* Records for this exercise *
━━━━━━━━━━━━━━━━

/-! ### Firmware (R442, R443) -/

/-- Bytes of the two signatures of an image (R442). -/
def rsaBytes : Nat := 384
def slhBytes : Nat := 16224

/-- A field of an image's header: 0 MAGIC, 1 VERSION, 2 BODYLEN (log 11). -/
def fwField (h : List Byte) (i : Fin 3) : Nat :=
  let p := Config.fwPlace i
  leNat ((h.drop p.1).take (if i = 1 then 4 else p.2))

/-- Does a byte of the header belong to one of its fields? -/
def fwNamed (j : Nat) : Bool :=
  (List.finRange 3).any fun i =>
    let p := Config.fwPlace i
    decide (p.1 ≤ j) && decide (j < p.1 + (if i = 1 then 4 else p.2))

/-- The VERSION of a staged image that has the form of R442 and whose signatures verify. -/
def fwVersion (b : List Byte) : Option (BitVec 32) :=
  let h := b.take 512
  let n := 512 + fwField h 2
  let rest := (List.range 512).all fun j => fwNamed j || h.getD j 0 == 0
  if 512 ≤ b.length && fwField h 0 == 0x4657 && decide (fwField h 2 ≤ 2 ^ 24) && rest && decide (n + rsaBytes + slhBytes ≤ b.length)
      && Config.signed (b.take n) ((b.drop n).take rsaBytes) ((b.drop (n + rsaBytes)).take slhBytes) then
    some (BitVec.ofNat 32 (fwField h 1))
  else none

/-- FWSTAGE (R441, R443): a piece of the image, or the final call, which verifies it. -/
def execFwstage (s : State) : Host.Outcome State Fault Refusal :=
  mailboxNow 0x20 (fun s =>
    let off := s.mbOp 0
    let n := s.mbOp 1
    if 4096 < n then (1, s)
    else if n = 0 then
      match fwVersion s.ctl.staged with
      | none => (3, { s with ctl := { s.ctl with stagedOk := false } })
      | some v => if v < s.ctl.minVersion then (3, { s with ctl := { s.ctl with stagedOk := false } })
          else (0, { s with ctl := { s.ctl with stagedOk := true } })
    else
      let room := s.ctl.staged ++ List.replicate (off + n - s.ctl.staged.length) 0
      (0, { s with ctl := { s.ctl with staged := splice room off (s.mb.data.take n), stagedOk := false } })) s

/-- FWAPPLY (R443): it waits until no context runs or drains. -/
def execFwapply (s : State) : Host.Outcome State Fault Refusal :=
  mailbox 0x21 (fun s =>
    if !s.ctl.stagedOk then (some 2, s)
    else if s.ctxs.toList.any fun c => c.state == .running || c.state == .draining then (none, s)
    else
      let v := (fwVersion s.ctl.staged).getD s.ctl.version
      (some 0, { s with ctl := { s.ctl with applying := true, version := v, minVersion := v, torn := false } })) s

/-! ### Debug lock and audit (R444) -/

/-- Counts of the fused audit counter. -/
def auditMax : Nat := 255

/-- An audit record (R444). -/
def auditRecord (n : Nat) (cycle : Word) (scope : BitVec 32) (auth : List Byte) : List Byte :=
  leBytes 4 n ++ leBytes 8 cycle.toNat ++ leBytes 4 scope.toNat ++ (sha384 auth).take 32

/-- DBGUNLOCK (R444). Where fusing the count or writing the record fails, the port is closed (log 71). -/
def execDbgunlock (s : State) : Host.Outcome State Fault Refusal :=
  mailboxNow 0x30 (fun s =>
    let n := s.ctl.auditCount + 1
    if !s.ctl.debugLock then (0, s)
    else if !s.allFree then (2, s)
    else
      match Config.authorized s.mb.data n with
      | none => (3, s)
      | some scope =>
        if auditMax ≤ s.ctl.auditCount then (5, s)
        else
          match Config.auditFails s.tick with
          | some f => (f.2, { s with ctl := { s.ctl with auditCount := if f.1 then n else s.ctl.auditCount, debugOpen := false } })
          | none =>
            let auth := s.mb.data.take (Config.authLength s.mb.data)
            (0, { s with ctl := { s.ctl with auditCount := n, debugOpen := true
                                             audits := s.ctl.audits ++ [auditRecord n s.cycle scope auth] } })) s

/-- DBGLOCK (R441): the port closes; while the fuse is intact it is open (R444). -/
def execDbglock (s : State) : Host.Outcome State Fault Refusal :=
  mailboxNow 0x31 (fun s => (0, { s with ctl := { s.ctl with debugOpen := !s.ctl.debugLock } })) s

/-- DBGLOG (R441): an audit record at the start of MBDATA. -/
def execDbglog (s : State) : Host.Outcome State Fault Refusal :=
  mailboxNow 0x32 (fun s =>
    match s.ctl.audits.find? fun r => leNat (r.take 4) == s.mbOp 0 with
    | none => (1, s)
    | some r => (0, { s with mb := { s.mb with data := splice s.mb.data 0 r } })) s
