/-- R399, R404, R407 to R410: the steps of CXL ports. A device's answer fills the port cache unless it holds newer bytes; a snoop writes a Dirty copy back, and
drops it where the line is wanted for writing, software-flushed regions apart (content that the stored MAC does not fit reads as poisoned, R242), and goes on to the neighbours that hold the line through this head; a port that has failed to retrain three times is marked down; capacity is offered once it is zero, and a revocation is noted.

R409, R411, R413, R415, R417: the steps of Ralkor links. A link that does not carry traffic takes nothing; each flit that it takes counts; what a virtual
channel has no credits for waits at the link, and a time flit carries the time at which it leaves; a proxied request is asked of the line's other
holders first; time flits go out every 2^20 cycles, and ETOFF takes the time of a neighbour with a lower number where the two differ by more than 2 (log
51, DESIGN CHOICE). A contribution to a collective that has ended with a mismatch is answered with one. How many credits a link starts with, how a
mismatch is told, and that a flit's message is sent whole, is the model's choice (log 84). -/
def Obligations.PortsAndLinks : Prop :=
  (∀ (s : State) (line id base size : Nat) (data : List Byte) (bad w : Bool) (code : BitVec 2) (p : PortId) (e : Nat),
    (poolLineNo line = false ∨ s.granted (line * 64) = false → exec (.poolResponse line data bad code) s = .next s)
    ∧ (poolLineNo line = true → s.granted (line * 64) = true → s.cached line = none → data.length = 64 → s.MemOk →
        (∀ l ∈ (s.heads.get (portOf line)).cache, l.dirty = false) → ∃ t,
        exec (.poolResponse line data bad code) s = .next t
        ∧ t.cached line = some ⟨line, data, false, bad || t.badMac.contains line, code⟩ ∧ t.bytesAt (line * 64) 64 = data
        ∧ (s.bytesAt (line * 64) 64 = data → (line ∈ t.badMac ↔ line ∈ s.badMac))
        ∧ (s.bytesAt (line * 64) 64 ≠ data → line ∉ s.spoiled line → (line ∈ t.badMac ↔ s.macFits line data = false)))
    ∧ (poolLineNo line = true → s.granted (line * 64) = true → ∀ l, s.cached line = some l → l.dirty = true →
        exec (.poolResponse line data bad code) s = .next s)
    ∧ (poolLineNo line = true → exec (.backInvalidationSnoop line w) s = .next ((s.snoop line w).forwardSnoop line 16 w))
    ∧ (∀ i r, s.regionAt (line * 64) = some (i, r) → r.kind ≠ 3 →
        (s.snoop line true).cached line = none
        ∧ (∀ l, s.cached line = some l → l.dirty = false → s.snoop line true = s.uncache line)
        ∧ (∀ l, s.cached line = some l → l.dirty = true → s.snoop line true = (s.writeBack l).uncache line)
        ∧ (s.cached line = none → s.snoop line w = s)
        ∧ (s.holders line 16 = [] → s.forwardSnoop line 16 w = s)
        ∧ (s.holders line 16 = [e] → (s.snoopWait.any fun v => v.1 == e && v.2.1 == line) = false → s.forwardSnoop line 16 w =
            { s.transmit (s.linkTo e 0) (.snoop line w) with snoopWait := s.snoopWait ++ [(e, line, w)] }))
    ∧ (s.regionAt (line * 64) = none ∨ (∃ i r, s.regionAt (line * 64) = some (i, r) ∧ r.kind = 3) →
        s.snoop line w = s ∧ s.forwardSnoop line 16 w = s)
    ∧ ((s.heads.get p).up = true → exec (.headRetrainFailure p) s = .next (s.markDown p))
    ∧ ((s.heads.get p).up = false → exec (.headRetrainFailure p) s = .next s)
    ∧ (s.extents.find? (fun e => e.id == id) = none → poolLineNo (base / 64) = true →
        (size ≠ 0 → poolLineNo ((base + size - 1) / 64) = true) →
        exec (.dcOffer id base size) s = .next { s with extents := s.extents ++ [⟨id, base, size, .zeroing⟩] })
    ∧ (∀ e, s.extents.find? (fun e => e.id == id) = some e → e.state = .zeroing →
        exec (.dcZeroingComplete id) s = .next (((s.zeroRange e.base e.size).freshMeta e.base e.size).onExtent id fun e =>
          { e with state := .offered }))
    ∧ exec (.dcRevokeRequest id) s = .next (s.onExtent id fun e => if e.state == .granted then { e with state := .revoking } else e))
  ∧ (∀ (s : State) (i : PortId) (m : Message) (vc : Fin 4) (n line e : Nat) (src : Fin 16) (st ans : Option LineData) (d : LineData)
    (w : Bool) (time : Word) (ty : Byte) (o : Outgoing) (x : TxWait) (more : List TxWait) (v : Nat × Nat × Bool),
    let l := s.links.get i
    let took := s.onLink i Link.took
    let head := s.heads.get (portOf line)
    let req : ProxyWait := ⟨i, src.val, line, st⟩
    (l.carries = false → ∀ e ∈ [Instr.flitMessageData i m, .flitCredit i vc n, .flitProxyRequest i src line st, .flitProxyResponse i line ans,
        .flitSnoop i line w, .flitTime i time], exec e s = .next s)
    ∧ (l.carries = true →
        exec (.flitMessageData i m) s = .next (took.post m)
        ∧ ((s.txWait.all fun y => y.link != i || y.vc != vc) = true → ∃ t, exec (.flitCredit i vc n) s = .next t
            ∧ (t.links.get i).credits.get vc = l.credits.get vc + n ∧ (t.links.get i).seqIn = l.seqIn + 1 ∧ t.tx = s.tx)
        ∧ (s.txWait = x :: more → x.link = i → x.vc = vc → 1 ≤ x.left → (more.all fun y => y.link != i || y.vc != vc) = true →
            ∃ t, exec (.flitCredit i vc n) s = .next t
              ∧ (x.left ≤ l.credits.get vc + n → t.tx = s.tx ++ [(i.val, s.stamped x.out)] ∧ t.txWait = more
                  ∧ (t.links.get i).credits.get vc = l.credits.get vc + n - x.left)
              ∧ (l.credits.get vc + n < x.left → 1 ≤ l.credits.get vc + n → t.tx = s.tx ∧ (t.links.get i).credits.get vc = 0
                  ∧ t.txWait = { x with left := x.left - (l.credits.get vc + n) } :: more))
        ∧ (poolLineNo line = true →
            (s.unsnooped line = true ∨ s.cached line = none →
              exec (.flitSnoop i line w) s = .next (took.transmit i (.answer line (some ⟨[], false, 0⟩))))
            ∧ (s.unsnooped line = false → ∀ c, s.cached line = some c → exec (.flitSnoop i line w) s = .next ((took.snoop line w).transmit i
                (.answer line (some (if c.dirty = true then ⟨c.data, c.poisoned, c.code⟩ else ⟨[], false, 0⟩)))))
            ∧ (head.up = false → exec (.flitProxyRequest i src line st) s = .next (took.transmit i (.answer line none)))
            ∧ (head.up = true → (s.proxyWait.any fun y => y.line == line) = false → (s.snoopWait.any fun y => y.2.1 == line) = false →
                (src.val ≠ s.encProc.toNat → s.holders line src.val = [] → exec (.flitProxyRequest i src line st) s = .next (took.proxyIssue req)
                  ∧ (src.val, line) ∈ (took.proxyIssue req).proxied ∧ (s.cached line = none → (took.proxyIssue req).heads = s.heads))
                ∧ (s.holders line src.val = [e] → exec (.flitProxyRequest i src line st) s = .next
                    { took.transmit (took.linkTo e 0) (.snoop line st.isSome) with
                      snoopWait := s.snoopWait ++ [(e, line, st.isSome)], proxyWait := s.proxyWait ++ [req] }))
            ∧ ((s.snoopWait.find? fun y => y.2.1 == line && (s.linkTo y.1 0).val / 2 == i.val / 2) = some v →
                exec (.flitProxyResponse i line ans) s = .next (took.snoopAnswered v ans))
            ∧ ((s.snoopWait.find? fun y => y.2.1 == line && (s.linkTo y.1 0).val / 2 == i.val / 2) = none →
                (head.up = true → exec (.flitProxyResponse i line ans) s = .next took)
                ∧ (head.up = false → d.data ≠ [] → s.granted (line * 64) = true →
                    exec (.flitProxyResponse i line (some d)) s = .next (took.poolFill line d))
                ∧ (head.up = false → s.refusedLines.contains line = false →
                    exec (.flitProxyResponse i line none) s = .next { took with refusedLines := line :: s.refusedLines })))
        ∧ (let lower := linkPeer s.encSize.toNat s.encProc.toNat i.val < s.encProc.toNat
           let by_ : Word := time + 180 - s.cycle
           let agree := (by_ - s.etoff).toNat ≤ 2 ∨ (s.etoff - by_).toNat ≤ 2
           (lower → ¬ agree → exec (.flitTime i time) s = .next { took with etoff := by_ })
           ∧ (¬ lower ∨ agree → exec (.flitTime i time) s = .next took)))
    ∧ ((s.proxyWait.any fun y => y.line == v.2.1) = false → s.snoopAnswered v none =
        { s with snoopWait := s.snoopWait.erase v, proxied := if v.2.2 = true then s.proxied.filter (fun p => p != (v.1, v.2.1)) else s.proxied })
    ∧ (s.cycle.toNat / 2 ^ 20 ≤ s.exchanges → exec .timeFlitExchange s = .next s)
    ∧ (s.exchanges < s.cycle.toNat / 2 ^ 20 → ∃ t, exec .timeFlitExchange s = .next t ∧ t.exchanges = s.cycle.toNat / 2 ^ 20
        ∧ (s.txWait = [] → l.carries = true → 1 ≤ l.credits.get 3 → (i.val, Outgoing.time (s.cycle + s.etoff)) ∈ t.tx)
        ∧ (l.carries = false → t.links.get i = l))
    ∧ (∃ t, exec (.flitCrcFailure i) s = .next t ∧ (t.links.get i).seqIn = l.seqIn
        ∧ (s.cycle.toNat < l.since + 1200000 → (t.links.get i).replays = l.replays + 1 ∧ (t.links.get i).since = l.since)
        ∧ (l.since + 1200000 ≤ s.cycle.toNat → (t.links.get i).replays = 1 ∧ (t.links.get i).since = s.cycle.toNat))
    ∧ (l.training = false →
        (1024 < l.replays → s.cycle.toNat < l.since + 1200000 → ∃ t, exec (.linkReplayRetrain i) s = .next t ∧ (t.links.get i).training = true
          ∧ ((s.links.get (otherLink i)).carries = true → ∀ y ∈ t.txWait, y.link ≠ i))
        ∧ (l.replays ≤ 1024 ∨ l.since + 1200000 ≤ s.cycle.toNat → exec (.linkReplayRetrain i) s = .next s))
    ∧ (l.training = true → ∃ t, exec (.linkReplayRetrain i) s = .next t ∧ (t.links.get i).carries = true
        ∧ (t.links.get i).replays = 0)
    ∧ (7 ≤ ty.toNat → exec (.flitReservedType i ty) s = .next { took with dropped := s.dropped + 1 })
    ∧ (m.dstProc.val = s.encProc.toNat → s.post m = s.takeMessage m)
    ∧ (m.dstProc.val ≠ s.encProc.toNat → s.post m = s.transmit (s.linkTo m.dstProc.val m.num) (.message m))
    ∧ ((s.transmit i o).rx = s.rx ∧ (s.transmit i o).dropped = s.dropped ∧ (s.transmit i o).mem = s.mem ∧ (s.transmit i o).cores = s.cores)
    ∧ (l.carries = true → (s.txWait.all fun y => y.link != i || y.vc != o.vc) = true → o.flits ≤ l.credits.get o.vc →
        (s.transmit i o).tx = s.tx ++ [(i.val, s.stamped o)] ∧ (s.transmit i o).txWait = s.txWait)
    ∧ s.stamped (.time time) = .time (s.cycle + s.etoff) ∧ s.stamped (.message m) = .message m
    ∧ (l.carries = false ∨ l.credits.get o.vc = 0 → (s.transmit i o).tx = s.tx ∧ (s.transmit i o).txWait = s.txWait ++ [⟨i, o.vc, o.flits, o⟩])
    ∧ (s.accepts m = true → s.collOwed.find? (fun y => y.by_ m) = none → s.takeMessage m = { s with rx := s.rx ++ [m] })
    ∧ (∀ y, s.accepts m = true → s.collOwed.find? (fun y => y.by_ m) = some y →
        let u := { s with collOwed := s.collOwed.erase y }
        (m.fmt = mismatchFmt → s.takeMessage m = u)
        ∧ (m.fmt ≠ mismatchFmt → m.srcProc.val = s.encProc.toNat → s.takeMessage m = { u with rx := u.rx ++ [s.refusalOf m] })
        ∧ (m.fmt ≠ mismatchFmt → m.srcProc.val ≠ s.encProc.toNat →
            s.takeMessage m = u.transmit (u.linkTo m.srcProc.val m.num) (.message (s.refusalOf m)))
        ∧ (s.refusalOf m).fmt = mismatchFmt ∧ (s.refusalOf m).dstProc = m.srcProc ∧ (s.refusalOf m).data = [])
    ∧ (s.accepts m = false → s.takeMessage m = { s with dropped := s.dropped + 1 }))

━━━━━━━━━━━━━━━━

* Exercise directions *
Your answer should be the lines above, from the line containing "leBytes 4 n" up to and including the line containing "mailboxNow 0x30 (fun s =>", reproduced exactly and with nothing else.

* Written response *
  leBytes 4 n ++ leBytes 8 cycle.toNat ++ leBytes 4 scope.toNat ++ (sha384 auth).take 32

/-- DBGUNLOCK (R444). Where fusing the count or writing the record fails, the port is closed (log 71). -/
def execDbgunlock (s : State) : Host.Outcome State Fault Refusal :=
  mailboxNow 0x30 (fun s =>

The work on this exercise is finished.